» **Exercise brief**
Output exactly the lines below, starting with the line that has "simp [State.runCycle, h]" and going on through the line that has "simp only [exec, execRet]", both included, and no other lines.

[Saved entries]
----------------

-- ==== Sys2Proof/Laws/Step.lean ====
section
/-! SUPPORT. One lemma for each way a step can go: which event comes, and what the step cycle does with it (R90, R244). -/

namespace Sys2Proof.Machine

/-- A queued event is the next event. -/
theorem step_of_queued {s : State} {e : Event} {rest : List Event} (h : s.io.events = e :: rest) :
    step s = ({ s with io := { s.io with events := rest } } : State).runEvent e := by
  simp [step, State.nextEvent, h]

/-- With no event queued the next event is the free value. -/
theorem step_of_empty {s : State} (h : s.io.events = []) :
    step s = ({ s with io := { s.io with drawn := s.io.drawn + 1 } } : State).runEvent (Config.freeEvent s.io.drawn) := by
  simp [step, State.nextEvent, h]

/-- Every step is one event on a state that differs from the given one in the environment's queue only. -/
theorem step_eq_runEvent (s : State) :
    ∃ (e : Event) (io : Io), io.keys = s.io.keys ∧ io.rnd = s.io.rnd ∧ io.redraw = s.io.redraw ∧
      io.soundActive = s.io.soundActive ∧ step s = ({ s with io := io } : State).runEvent e := by
  cases h : s.io.events with
  | nil => exact ⟨_, { s.io with drawn := s.io.drawn + 1 }, rfl, rfl, rfl, rfl, step_of_empty h⟩
  | cons e rest => exact ⟨e, { s.io with events := rest }, rfl, rfl, rfl, rfl, step_of_queued h⟩

/-- The state in which a `step(keys, rnd)` event, taken off the queue, does its work: the arguments at the ports, `redraw`
cleared, the queue without the event (R90). -/
def State.atStep (s : State) (keys : Word) (rnd : Byte) (rest : List Event) : State :=
  { s with io := { s.io with keys := keys, rnd := rnd, redraw := false, events := rest } }

section
variable (s : State) (keys : Word) (rnd : Byte) (rest : List Event)
@[simp] theorem State.atStep_V : (s.atStep keys rnd rest).V = s.V := rfl
@[simp] theorem State.atStep_I : (s.atStep keys rnd rest).I = s.I := rfl
@[simp] theorem State.atStep_pc : (s.atStep keys rnd rest).pc = s.pc := rfl
@[simp] theorem State.atStep_depth : (s.atStep keys rnd rest).depth = s.depth := rfl
@[simp] theorem State.atStep_stack : (s.atStep keys rnd rest).stack = s.stack := rfl
@[simp] theorem State.atStep_DT : (s.atStep keys rnd rest).DT = s.DT := rfl
@[simp] theorem State.atStep_ST : (s.atStep keys rnd rest).ST = s.ST := rfl
@[simp] theorem State.atStep_FB : (s.atStep keys rnd rest).FB = s.FB := rfl
@[simp] theorem State.atStep_mem : (s.atStep keys rnd rest).mem = s.mem := rfl
@[simp] theorem State.atStep_status : (s.atStep keys rnd rest).status = s.status := rfl
@[simp] theorem State.atStep_prevKeys : (s.atStep keys rnd rest).prevKeys = s.prevKeys := rfl
@[simp] theorem State.atStep_fault : (s.atStep keys rnd rest).fault = s.fault := rfl
@[simp] theorem State.atStep_loaded : (s.atStep keys rnd rest).loaded = s.loaded := rfl
@[simp] theorem State.atStep_io : (s.atStep keys rnd rest).io =
    { s.io with keys := keys, rnd := rnd, redraw := false, events := rest } := rfl
end

/-- A queued `step` event of a machine that exists is one cycle on that state (R90). -/
theorem step_of_step_event {s : State} {keys : Word} {rnd : Byte} {rest : List Event} (hl : s.loaded = true)
    (he : s.io.events = .step keys rnd :: rest) : step s = reported (s.atStep keys rnd rest).runCycle := by
  rw [step_of_queued he]
  simp [State.runEvent, hl, State.runStep, State.latch, State.atStep]

/-! The three tests at the top of a step (R90, R244) -/

theorem State.runCycle_of_fault {s : State} {f : FaultRecord} (h : s.fault = some f) : s.runCycle = .next s := by
  simp [State.runCycle, h]

theorem State.runCycle_of_waiting {s : State} {t : RegIdx} (hf : s.fault = none) (h : s.status = .awaitingKey t) :
    s.runCycle = .next (s.poll t) := by
  simp [State.runCycle, hf, h]

theorem State.runCycle_of_running {s : State} (hf : s.fault = none) (h : s.status = .running) :
    s.runCycle = s.runInstruction := by
  simp [State.runCycle, hf, h]

/-! Fetch and decode (R91, R231, R234) -/

theorem State.runInstruction_of_ok {s : State} {i : Instr} {tail : List Byte} (hpc : s.pc.toNat ≤ 0xFFE)
    (h : decode s.fetchBytes = .ok (i, tail)) : s.runInstruction = exec i s := by
  simp [State.runInstruction, State.canFetch, hpc, h]

theorem State.runInstruction_of_illegal {s : State} {r : Reject} (hpc : s.pc.toNat ≤ 0xFFE)
    (h : decode s.fetchBytes = .error r) :
    s.runInstruction = .next (s.raise .decodeError s.fetchWord s.fetchWord.toNat) := by
  simp [State.runInstruction, State.canFetch, hpc, h]

theorem State.runInstruction_of_outside {s : State} (hpc : 0xFFE < s.pc.toNat) :
    s.runInstruction = .next (s.raise .fetchOutOfBounds 0 s.pc.toNat) := by
  simp [State.runInstruction, State.canFetch, Nat.not_le.mpr hpc]

/-- Decoding the two bytes at `pc` is decoding the fetched word. -/
theorem State.decode_fetchBytes (s : State) :
    decode s.fetchBytes =
      match decodeWord s.fetchWord with
      | .ok i => .ok (i, [])
      | .error r => .error r := rfl

/-! Every instruction goes on (R239: a fault is a next state) -/

theorem exec_next (i : Instr) (s : State) : ∃ t, exec i s = .next t := by
  cases i <;> try exact ⟨_, rfl⟩
  case ret =>
    simp only [exec, execRet]
    split <;> exact ⟨_, rfl⟩
  case call =>
    simp only [exec, execCall]
    split <;> exact ⟨_, rfl⟩
  case drw =>
    simp only [exec, execDrw, State.withData]
    split
    · exact ⟨_, rfl⟩
    · split <;> exact ⟨_, rfl⟩
  all_goals
    simp only [exec, execSkp, execSknp, execLdB, execStoreRegs, execLoadRegs, State.withData, State.withKey]
    split <;> exact ⟨_, rfl⟩

end Sys2Proof.Machine
end

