-- ==== Sys2Proof/Tests/Slice0.lean ====
section
/-! SUPPORT. The model's own tests: decoding of words written out from the spec, ill-formed words, the vectors of
95_test_vectors.md (each test names its vector), and for every obligation with hypotheses a witness that meets them. -/

namespace Sys2Proof.Tests

open Sys2Proof.Machine Sys2Proof.Certificates

/-! ## Helpers -/

/-- The outcome is a next state of which `p` holds. -/
def after (o : Host.Outcome State Fault Refusal) (p : State → Bool) : Bool :=
  match o with
  | .next t => p t
  | .fault _ => false
  | .refused _ => false

/-- The reset state with some registers set. -/
def withRegs (rs : List (RegIdx × Byte)) : State := rs.foldl (fun s r => s.setReg r.1 r.2) State.reset

/-- A state with bytes stored from `a` on. -/
def withBytes (s : State) (a : Nat) (vs : List Byte) : State := s.setMem (s.mem.writeBytes a vs)

/-- A state with `k` stack entries in use. -/
def withDepth (s : State) (k : Fin 17) : State := { s with depth := k }

/-- A state with one event in the queue. -/
def withEvent (s : State) (e : Event) : State := { s with io := { s.io with events := [e] } }

/-- One step with the given arguments on the word `w`, placed at `pc`. -/
def runWord (w : Word) (s : State) (keys : Word := 0) (rnd : Byte := 0) : Host.Outcome State Fault Refusal :=
  step (withEvent (s.placeWord w) (.step keys rnd))

/-- One `step` event on what stands in memory. -/
def runStepEvent (s : State) (keys : Word := 0) (rnd : Byte := 0) : Host.Outcome State Fault Refusal :=
  step (withEvent s (.step keys rnd))

/-- The framebuffer with exactly these pixels on. -/
def litPixels (ps : List (Nat × Nat)) : Framebuffer :=
  ps.foldl (fun fb p => fb.xorPixel p.1 p.2 true) 0

/-- A fault record with `pc0 = 0x0200`. -/
def faultAt200 (c : FaultCause) (op : Word) (info : Nat) : Option FaultRecord :=
  some { cause := c, pc0 := 0x0200, op := op, info := info }
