-- ==== Sys2Proof/Word.lean ====
section
/-! DEFINITION. The word types of SPL-CORE. -/

namespace Sys2Proof

/-- One byte, the unit of addressing (20_memory.md R61). -/
abbrev Byte := BitVec 8

/-- A finite sequence of bytes, the first one at offset 0 (00_scope.md R14). -/
abbrev Bytes := List Byte

/-- A buffer index as a command names it, `bd` or `bs` (30_encoding.md R91). -/
abbrev BufIx := BitVec 4

/-- A scalar operand, `x` or `y` (30_encoding.md R91). -/
abbrev Scalar := BitVec 32

/-- The value operand `v`, a `RES` register and the `value` of a response (R21, R91, R98). -/
abbrev Value := BitVec 64

/-- A command word (30_encoding.md R90). -/
abbrev CmdWord := BitVec 160

end Sys2Proof
end

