-- ==== Sys2Proof/Machine/Bu.lean ====
section
/-! DEFINITION. The BU family: buffers, bit fields, integers and byte runs (40_binaryunit.md). -/

namespace Sys2Proof.Machine

/-- `BU.NEW bd, x` (40_binaryunit.md R131): `x` zero bytes. -/
def execBuNew (bd : BufIx) (x : Scalar) (s : State) : Outcome :=
  complete s <| usesBuf s bd <|
    replaceBuf s bd x.toNat (List.replicate x.toNat 0x00) fun t =>
      finish (t.setRes 0 (val x.toNat))

/-- `BU.LOAD bd, payload` (40_binaryunit.md R132): a copy of the payload. -/
def execBuLoad (bd : BufIx) (payload : Bytes) (s : State) : Outcome :=
  complete s <| usesBuf s bd <|
    replaceBuf s bd payload.length payload fun t =>
      finish (t.setRes 0 (val payload.length))

/-- `BU.LEN bs` (40_binaryunit.md R133). -/
def execBuLen (bs : BufIx) (s : State) : Outcome :=
  complete s <| usesBuf s bs <|
    finish (s.setRes 0 (val (s.buf bs).length))

/-- `b` made `n` bytes long: "zero-extend or truncate-with-loss" (40_binaryunit.md R134,
20_memory.md R73). -/
def withLength (b : Bytes) (n : Nat) : Bytes :=
  if b.length ≤ n then b ++ List.replicate (n - b.length) 0x00 else b.take n

/-- `BU.SETLEN bd, x` (40_binaryunit.md R134). -/
def execBuSetlen (bd : BufIx) (x : Scalar) (s : State) : Outcome :=
  complete s <| usesBuf s bd <|
    replaceBuf s bd x.toNat (withLength (s.buf bd) x.toNat) fun t =>
      finish (t.setRes 0 (val x.toNat))

/-- `BU.APPEND bd, payload` (40_binaryunit.md R135). -/
def execBuAppend (bd : BufIx) (payload : Bytes) (s : State) : Outcome :=
  let n := (s.buf bd).length + payload.length
  complete s <| usesBuf s bd <|
    replaceBuf s bd n (s.buf bd ++ payload) fun t =>
      finish (t.setRes 0 (val n))

/-- `BU.GETBITS bs, x, y` (40_binaryunit.md R136). -/
def execBuGetbits (bs : BufIx) (x y : Scalar) (s : State) : Outcome :=
  complete s <| usesBuf s bs <| bitSpan s x y fun p w =>
    bitRead s bs p w fun n => finish (s.setRes 0 (val n))

/-- `BU.SETBITS bd, x, y, v` (40_binaryunit.md R137): no `RES` register is written. -/
def execBuSetbits (bd : BufIx) (x y : Scalar) (v : Value) (s : State) : Outcome :=
  complete s <| usesBuf s bd <| bitSpan s x y fun p w =>
    bitWrite s bd p w v.toNat finish

/-- `BU.GETU bs, x, y` (40_binaryunit.md R141). -/
def execBuGetu (bs : BufIx) (x y : Scalar) (s : State) : Outcome :=
  complete s <| usesBuf s bs <| byteWidth y fun n =>
    memRead s bs x.toNat n fun b => finish (s.setRes 0 (val (be b)))

/-- `sext_64(u, 8 * n)` (00_scope.md R13, 40_binaryunit.md R142). -/
def signed64 (u n : Nat) : Value := (BitVec.ofNat (8 * n) u).signExtend 64

/-- `BU.GETS bs, x, y` (40_binaryunit.md R142). -/
def execBuGets (bs : BufIx) (x y : Scalar) (s : State) : Outcome :=
  complete s <| usesBuf s bs <| byteWidth y fun n =>
    memRead s bs x.toNat n fun b => finish (s.setRes 0 (signed64 (be b) n))

/-- `BU.SETU bd, x, y, v` (40_binaryunit.md R143): the low `8y` bits, no `RES` register is written. -/
def execBuSetu (bd : BufIx) (x y : Scalar) (v : Value) (s : State) : Outcome :=
  complete s <| usesBuf s bd <| byteWidth y fun n =>
    memWrite s bd x.toNat (toBe v.toNat n) finish

/-- `BU.SETS bd, x, y, v` (40_binaryunit.md R144): the bytes `BU.SETU` writes for the same `v`. -/
def execBuSets (bd : BufIx) (x y : Scalar) (v : Value) (s : State) : Outcome :=
  complete s <| usesBuf s bd <| byteWidth y fun n =>
    memWrite s bd x.toNat (toBe v.toNat n) finish

/-- `BU.GETBYTES bs, x, y` (40_binaryunit.md R145): the bytes go into the payload of the response. -/
def execBuGetbytes (bs : BufIx) (x y : Scalar) (s : State) : Outcome :=
  complete s <| usesBuf s bs <|
    memRead s bs x.toNat y.toNat fun b => .done s s.res[0] b []

/-- `BU.SETBYTES bd, x, payload` (40_binaryunit.md R146): no `RES` register is written. -/
def execBuSetbytes (bd : BufIx) (x : Scalar) (payload : Bytes) (s : State) : Outcome :=
  complete s <| usesBuf s bd <|
    memWrite s bd x.toNat payload finish

end Sys2Proof.Machine
end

----------------

» **Result for this exercise**
  simp [State.runCycle, h]

theorem State.runCycle_of_waiting {s : State} {t : RegIdx} (hf : s.fault = none) (h : s.status = .awaitingKey t) :
    s.runCycle = .next (s.poll t) := by
  simp [State.runCycle, hf, h]

theorem State.runCycle_of_running {s : State} (hf : s.fault = none) (h : s.status = .running) :
    s.runCycle = s.runInstruction := by
  simp [State.runCycle, hf, h]

/-! Fetch and decode (R91, R231, R234) -/

theorem State.runInstruction_of_ok {s : State} {i : Instr} {tail : List Byte} (hpc : s.pc.toNat ≤ 0xFFE)
    (h : decode s.fetchBytes = .ok (i, tail)) : s.runInstruction = exec i s := by
  simp [State.runInstruction, State.canFetch, hpc, h]

theorem State.runInstruction_of_illegal {s : State} {r : Reject} (hpc : s.pc.toNat ≤ 0xFFE)
    (h : decode s.fetchBytes = .error r) :
    s.runInstruction = .next (s.raise .decodeError s.fetchWord s.fetchWord.toNat) := by
  simp [State.runInstruction, State.canFetch, hpc, h]

theorem State.runInstruction_of_outside {s : State} (hpc : 0xFFE < s.pc.toNat) :
    s.runInstruction = .next (s.raise .fetchOutOfBounds 0 s.pc.toNat) := by
  simp [State.runInstruction, State.canFetch, Nat.not_le.mpr hpc]

/-- Decoding the two bytes at `pc` is decoding the fetched word. -/
theorem State.decode_fetchBytes (s : State) :
    decode s.fetchBytes =
      match decodeWord s.fetchWord with
      | .ok i => .ok (i, [])
      | .error r => .error r := rfl

/-! Every instruction goes on (R239: a fault is a next state) -/

theorem exec_next (i : Instr) (s : State) : ∃ t, exec i s = .next t := by
  cases i <;> try exact ⟨_, rfl⟩
  case ret =>
    simp only [exec, execRet]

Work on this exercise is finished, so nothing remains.